Hunger, even when juxtaposed to af­fluence, need not cause wars. Witness the fact that Peruvians are not marching against Chileans. Nor are Mexicans suicide-bombing San Diego shopping centers. Poverty is not necessarily a reason in and of itself to attack one’s neighbors. The West Bank has been the recipient of billions of dollars in aid from the European Union and the United States during the last decade. Yet its hatred of Israel more likely arises out of a Thucy­didean sense of honor and humiliation in losing land and prestige to a nearby proud and antithetical power than endemic poverty. Indeed, the September 11 sui­cide-murders were not the dividends of the slums of Cairo, but rather carried out by the upscale and educated-and bank­rolled by a multimillionaire psychopath.

The frequently cited cause of “illegal” occupation of territory can, but need not, incite conflict. Otherwise Tibetans would be terrorizing Chinese while Greek Cypriots might be blowing up Turkish pizzerias. As yet we do not hear that present-day Germany wishes to at­tack Poland and France for the sizable chunks of the fatherland that were lost to both after 1945. Nor is Japan intent on attacking Russia for its continual oc­cupation of the SakhalinIslands. Thus to fathom why some border disputes in­vite war and others do not is to accept that reasons other than real grievances are often at the core of fighting. These considerations include relative power, alliances, the anger or pride of a people, the nature of government, the existence or absence of deterrence, and the past history of the contested area.

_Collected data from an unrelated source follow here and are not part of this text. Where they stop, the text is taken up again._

-- ==== Sys2Proof/Machine/System.lean ====
section
/-! DEFINITION. Status and system registers, traps and returns, whole segments, markers, breakpoints and firmware calls
(11:R190, R191, 14:R253, 17:R267, R273, 18:R277 to R281, R290, R291, R293). -/

namespace Sys2Proof.Machine

/-- `ms.tshape` (03:R62, 14:R244, R246): shape codes legal for `mm` below, for `gath` above. -/
def tshapeOf (ty : Nat) : Nat :=
  let mm := [0x00, 0x0A, 0x0B, 0x0C, 0x0D, 0x0E, 0x0F, 0x11, 0x12, 0x13, 0x14, 0x15, 0x16].contains ty
  let ga := [0x00, 0x0A, 0x0B, 0x0C, 0x11, 0x12, 0x16, 0x17].contains ty
  (if mm then 0xFFFFFFFF else 0) + (if ga then 0x03030303 * 2 ^ 32 else 0)

/-- What reading a status register gives: its value, or the cause it raises (11:R190, 17:R267). -/
inductive MsRead
  | value (x : Word)
  | raise (c : BitVec 6)
  deriving DecidableEq, Repr

/-- Lowest level that may read a system register: 1 supervisor, 2 firmware; none for an unassigned number. -/
def sysReadLevel (n : Nat) : Option Nat :=
  if [0x200, 0x201, 0x202, 0x203, 0x204, 0x208, 0x209, 0x20A, 0x20B, 0x210, 0x211].contains n then some 1
  else if [0x300, 0x301, 0x302, 0x303, 0x304, 0x308, 0x309, 0x30A, 0x30B, 0x310, 0x311].contains n then some 2
  else none

/-- Numbers below 0x200 that name a register (03:R58). -/
def taskRegOk (n : Nat) : Bool :=
  [0, 1, 2, 3, 4, 8, 0x60, 0x61].contains n || (decide (0x20 ≤ n) && decide (n < 0x38))
    || (decide (0x40 ≤ n) && decide (n < 0x58)) || (decide (0x100 ≤ n) && decide (n < 0x180))

def Priv.level : Priv → Nat
  | .task => 0
  | .supervisor => 1
  | .firmware => 2

namespace State

/-- A term counter of the task's partition, of its tile's compute core (05:R94, R95). -/
def term (s : State) (i : Nat) : Word :=
  if 0x34 ≤ i then 0 else (s.counts s.task.part (computeOf (coreOf s.cur))).term s.cycle i

/-- A delay accumulator of the issuing core (27:R385). -/
def delay (s : State) (i : Nat) : Word :=
  let d := (mapGet (s.counts s.task.part (coreOf s.cur)).delays i).getD (0, 0)
  word64 [(40, d.2), (24, d.1)]

/-- Code base and bound as the level reads them (17:R267): at supervisor privilege a portable view. -/
def codeView (s : State) (t : Task) : Word × Word :=
  let c := s.codeOf? t
  let len := BitVec.ofNat 64 ((c.map (·.len)).getD 0)
  if t.priv = .firmware then (t.codeBase.getD (BitVec.ofNat 64 ((c.map (·.base)).getD 0)), t.codeBound.getD len) else (0, len)

def msValue (s : State) (t : Task) (n : Nat) : Word :=
  let p := s.partOf? t.part
  match n with
  | 0x000 => s.statusOf { t with fpend := false, fmtword := 0 } (coreOf s.cur)
  | 0x001 => t.gtid
  | 0x002 => BitVec.ofNat 64 (t.tile.getD 0x3FF)
  | 0x003 => BitVec.ofNat 64 t.grank
  | 0x004 => BitVec.ofNat 64 t.gsize
  | 0x008 => 128
  | 0x060 => (p.map (·.capsRes)).getD 0
  | 0x061 => (p.map (·.capsIo)).getD 0
  | 0x200 => t.tr.cause
  | 0x201 => t.tr.pc
  | 0x202 => t.tr.addr
  | 0x203 => t.tr.status
  | 0x204 => t.tr.aerr
  | 0x208 => t.tr.vec
  | 0x209 => t.tr.vseg.extractLsb' 0 64
  | 0x20A => t.tr.vseg.extractLsb' 64 64
  | 0x20B => (p.map (·.qarea)).getD 0
  | 0x210 => (s.codeView t).1
  | 0x211 => (s.codeView t).2
  | 0x300 => t.fw.cause
  | 0x301 => t.fw.pc
  | 0x302 => t.fw.addr
  | 0x303 => t.fw.status
  | 0x304 => t.fw.aerr
  | 0x308 => t.fw.vec
  | 0x309 => t.fw.vseg.extractLsb' 0 64
  | 0x30A => t.fw.vseg.extractLsb' 64 64
  | 0x30B => t.fqarea
  | 0x310 => t.fwBase
  | 0x311 => t.fwBound
  | n =>
    if n < 0x40 then BitVec.ofNat 64 (lanesOf (BitVec.ofNat 5 n))
    else if n < 0x60 then BitVec.ofNat 64 (tshapeOf (n - 0x40))
    else if n < 0x140 then s.term (n - 0x100)
    else s.delay (n - 0x140)

/-- `ms.aerr` is cleared by its read (17:R267, RC). -/
def msRead (s : State) (t : Task) (n : Nat) : MsRead :=
  if n < 0x200 then if taskRegOk n then .value (s.msValue t n) else .raise cRESERVED_FIELD
  else match sysReadLevel n with
    | none => .raise cRESERVED_FIELD
    | some l => if t.priv.level < l then .raise cPRIVILEGE else .value (s.msValue t n)

end State

/-- Writable bits of `ms.tcause` (17:R268). -/
def tcauseMask : Word := 0x800000FF00000F3F
/-- Bits of `ms.tstatus` that `ms.status` gives a meaning (03:R59); bits 2:0 of `fmtword` are reserved (12:R198). -/
def tstatusMask : Word := 0x0000FFFFFFF8F3B7
/-- The upper half of a segment without its reserved bits (03:R55). -/
def segHiMask : Word := 0xFFFFC0FFFFFFFFFF
/-- A whole segment with its reserved bits 109:104 zero (03:R55). -/
def segClean (x : VWord) : VWord := (x.extractLsb' 64 64 &&& segHiMask) ++ x.extractLsb' 0 64
def qareaMask : Word := 0xFFFFFFFFFFFFF

namespace State

/-- A write of a system register; what the level may not write is ignored (11:R191, 17:R267). -/
def msWrite (s : State) (t : Task) (n : Nat) (x : Word) : State :=
  let fw := t.priv = .firmware
  match n with
  | 0x200 => s.setTask { t with tr := { t.tr with cause := x &&& tcauseMask } }
  | 0x201 => s.setTask { t with tr := { t.tr with pc := x } }
  | 0x202 => s.setTask { t with tr := { t.tr with addr := x } }
  | 0x203 => s.setTask { t with tr := { t.tr with status := x &&& tstatusMask } }
  | 0x208 => s.setTask { t with tr := { t.tr with vec := x } }
  | 0x209 => if fw then s.setTask { t with tr := { t.tr with vseg := (t.tr.vseg.extractLsb' 64 64) ++ x } } else s
  | 0x20A => if fw then s.setTask { t with tr := { t.tr with vseg := (x &&& segHiMask) ++ (t.tr.vseg.extractLsb' 0 64) } } else s
  | 0x20B => s.modPart t.part fun p => { p with qarea := x &&& qareaMask, qnext := 0 }
  | 0x210 => if fw then s.setTask { t with codeBase := some x } else s
  | 0x211 => if fw then s.setTask { t with codeBound := some x } else s
  | 0x300 => if fw then s.setTask { t with fw := { t.fw with cause := x &&& tcauseMask } } else s
  | 0x301 => if fw then s.setTask { t with fw := { t.fw with pc := x } } else s
  | 0x302 => if fw then s.setTask { t with fw := { t.fw with addr := x } } else s
  | 0x303 => if fw then s.setTask { t with fw := { t.fw with status := x &&& tstatusMask } } else s
  | 0x308 => if fw then s.setTask { t with fw := { t.fw with vec := x } } else s
  | 0x309 => if fw then s.setTask { t with fw := { t.fw with vseg := (t.fw.vseg.extractLsb' 64 64) ++ x } } else s
  | 0x30A => if fw then s.setTask { t with fw := { t.fw with vseg := (x &&& segHiMask) ++ (t.fw.vseg.extractLsb' 0 64) } } else s
  | 0x30B => if fw then s.setTask { t with fqarea := x &&& qareaMask } else s
  | 0x310 => if fw then s.setTask { t with fwBase := x } else s
  | 0x311 => if fw then s.setTask { t with fwBound := x } else s
  | _ => s

/-- The number names a register of some level. -/
def msAssigned (n : Nat) : Bool := (decide (n < 0x200) && taskRegOk n) || (sysReadLevel n).isSome

end State

/-- `rdms` (11:R190). -/
def execRdms (f : Form) (d : Reg) (num : BitVec 13) (s : State) : Out :=
  .next (
    let t := s.task
    match s.msRead t num.toNat with
    | .raise c => s.trapC c
    | .value _ => s.plain f [.s d] [] fun t =>
        let x := s.msValue t num.toNat
        let t' := if num.toNat = 0x204 then { t with tr := { t.tr with aerr := 0 } }
          else if num.toNat = 0x304 then { t with fw := { t.fw with aerr := 0 } } else t
        s.completeWith (t'.writeS s.cycle d x 1) f.bytes)

/-- `wrms` (11:R191): PRIVILEGE at task level whatever the number, RESERVED_FIELD for an unassigned one above it. -/
def execWrms (f : Form) (a : Reg) (ea : Bool) (num : BitVec 13) (s : State) : Out :=
  .next (s.privileged (
    if !State.msAssigned num.toNat then s.trapC cRESERVED_FIELD
    else s.plain f [] [(.s a, ea)] fun t => (s.msWrite t num.toNat (t.getS a)).complete f.bytes))

/-- `termrd` (14:R253). -/
def execTermrd (f : Form) (d : Reg) (num : BitVec 6) (s : State) : Out :=
  .next (s.plain f [.s d] [] fun t => s.completeWith (t.writeS s.cycle d (s.term num.toNat) 1) f.bytes)

/-- `trap` raises SYSCALL after it completes: the return point is the next instruction (18:R278). -/
def execTrap (f : Form) (imm : BitVec 8) (s : State) : Out :=
  .next (s.plain f [] [] fun t =>
    s.takeAt { cause := cSYSCALL, detail := imm.toNat } (t.pc + BitVec.ofNat 64 f.bytes))

namespace State

/-- The checks of 17:R273 on a return point, then the return itself: `u` at the pc, with the prefix that was pending. -/
def returnTo (s : State) (c : Option Capsule) (tr : TrapRegs) (u : Task) : State :=
  let fp := tr.status.getLsbD 0
  if (c.bind fun c => c.boundary? tr.pc.toNat).any fun b => !fp || b.kind == 2 then
    let s := s.setTask { u with
      fpend := fp, fmtword := if fp then tr.status.extractLsb' 16 32 else 0, fmtPc := tr.pc, skipBreak := false
      holdUntil := s.cycle + 3, pc := if fp then tr.pc + 8 else tr.pc }
    if u.stepping then s.stopTask s.cur cSINGLE_STEP 0 else s
  else s.trap { cause := cILLEGAL_TARGET, addr := tr.pc }

/-- The return of a firmware call, from the firmware copies: the code and result go to sD, the level to supervisor, the pc to the return
point. One that fails the checks is a trap of the supervisor (18:R279, R281). -/
def fwReturn (s : State) : State :=
  let t := { s.task with priv := .supervisor, fwCall := none }
  let u := match s.task.fwCall with
    | some ⟨_, _, d, some r⟩ => t.writeS s.cycle d r 1
    | _ => t
  (s.setTask t).returnTo (s.supCapsule? t.part) t.fw u

/-- The return of a handler: g7 and `ms.tvseg` change places again (17:R273). -/
def trapReturn (s : State) : State :=
  let t := s.task
  s.returnTo (s.capsule? t.part t.capid) t.tr { t.putG 7 t.tr.vseg with
    tr := { t.tr with vseg := t.tvNext.getD (t.getG 7) }, inHandler := false, tvNext := none, priv := .task
    codeBase := none, codeBound := none }

end State

def execTrapret (f : Form) (s : State) : Out :=
  .next (s.privileged (s.plain f [] [] fun t => if t.priv = .firmware then s.fwReturn else s.trapReturn))

/-- Tiles granted to the partition (25:R372). -/
def State.tilesOf (s : State) (part : Nat) : Nat := ((s.partOf? part).map (·.vmap.length)).getD 0

/-- `gwrite` (18:R280). -/
def execGwrite (f : Form) (d : BitVec 3) (a : Reg) (ea : Bool) (b : Reg) (eb : Bool) (s : State) : Out :=
  .next (s.privileged (s.plain f [] [(.s a, ea), (.s b, eb)] fun t =>
    let x : VWord := t.getS b ++ t.getS a
    match segWriteBad (s.tilesOf t.part) x with
    | some (c, l) => s.trap { cause := c, seg := some d, addr := l }
    | none => s.completeWith (t.putG d x) f.bytes))

/-- `recmark` (18:R290, 27:R387). -/
def execRecmark (f : Form) (a : Reg) (ea : Bool) (tag : BitVec 5) (s : State) : Out :=
  .next (s.plain f [] [(.s a, ea)] fun t =>
    (s.record s.cur 0x7 0 t.gtid (packFields [(32, (t.getS a).toNat), (3, 0), (5, tag.toNat)])).complete f.bytes)

/-- `bkpt` (18:R291). -/
def execBkpt (f : Form) (code : BitVec 5) (s : State) : Out :=
  .next (s.plain f [] [] fun _ => s.trap { cause := cBKPT, detail := code.toNat })

/-- Services that have a row of their own (18:R281, 20:R311, 21:R331, 23:R360). -/
def knownService (n : Nat) : Bool :=
  decide (n ≤ 6) || (decide (0x10 ≤ n) && decide (n ≤ 0x17)) || (decide (0x40 ≤ n) && decide (n ≤ 0x45))
    || (decide (0x60 ≤ n) && decide (n ≤ 0x66))

/-- `fwcall` saves the return point and enters firmware; the service runs there and the firmware `trapret` returns its
code (18:R281). An unknown service and a service number above 0xFF have their code at once. At firmware privilege it is an
illegal opcode, which is fatal. -/
def execFwcall (o : TwoArgs) (s : State) : Out :=
  .next (s.privileged (
    if s.task.priv = .firmware then s.trapC cILLEGAL_OPCODE
    else s.plain o.f [.s o.d] [(.s o.a, o.ea), (.s o.b, o.eb)] fun t =>
      let a := t.getS o.a
      let r : Option Word := if 256 ≤ a.toNat then some 2 else if knownService a.toNat then none else some 1
      s.branch { t with priv := .firmware, fw := { t.fw with pc := t.pc + BitVec.ofNat 64 o.f.bytes }
                        fwCall := some ⟨a, t.getS o.b, o.d, r⟩ } t.pc))

/-- `termclr` zeroes the caller's partition's set on the compute core of its tile (18:R293). -/
def execTermclr (f : Form) (s : State) : Out :=
  .next (s.privileged (s.plain f [] [] fun t =>
    (s.modCounts t.part (computeOf (coreOf s.cur)) fun c => c.clearTerms s.cycle).complete f.bytes))

end Sys2Proof.Machine
end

Just because nations are aggressive, reckless, or evil and so seek advantages at the expense of their neighbors or ri­vals does not mean war will always break out. Accidents, of course, and miscom­munications, in theory, can trigger wars. But in fact miscalculations often simply hasten the outbreak of a war that is al­ready unavoidable. Despite common be­lief, rarely does fighting occur because of a failed radio signal or a poor translation of a leader’s communique-unless it is a question of telegraphing a willingness not to retaliate in the face of aggression. Such was the case of the American am­bassador to Iraq in summer 1990, who apparently gave the impression to Sad­dam Hussein that her government would not consider his invasion of Kuwait of interest to the United States.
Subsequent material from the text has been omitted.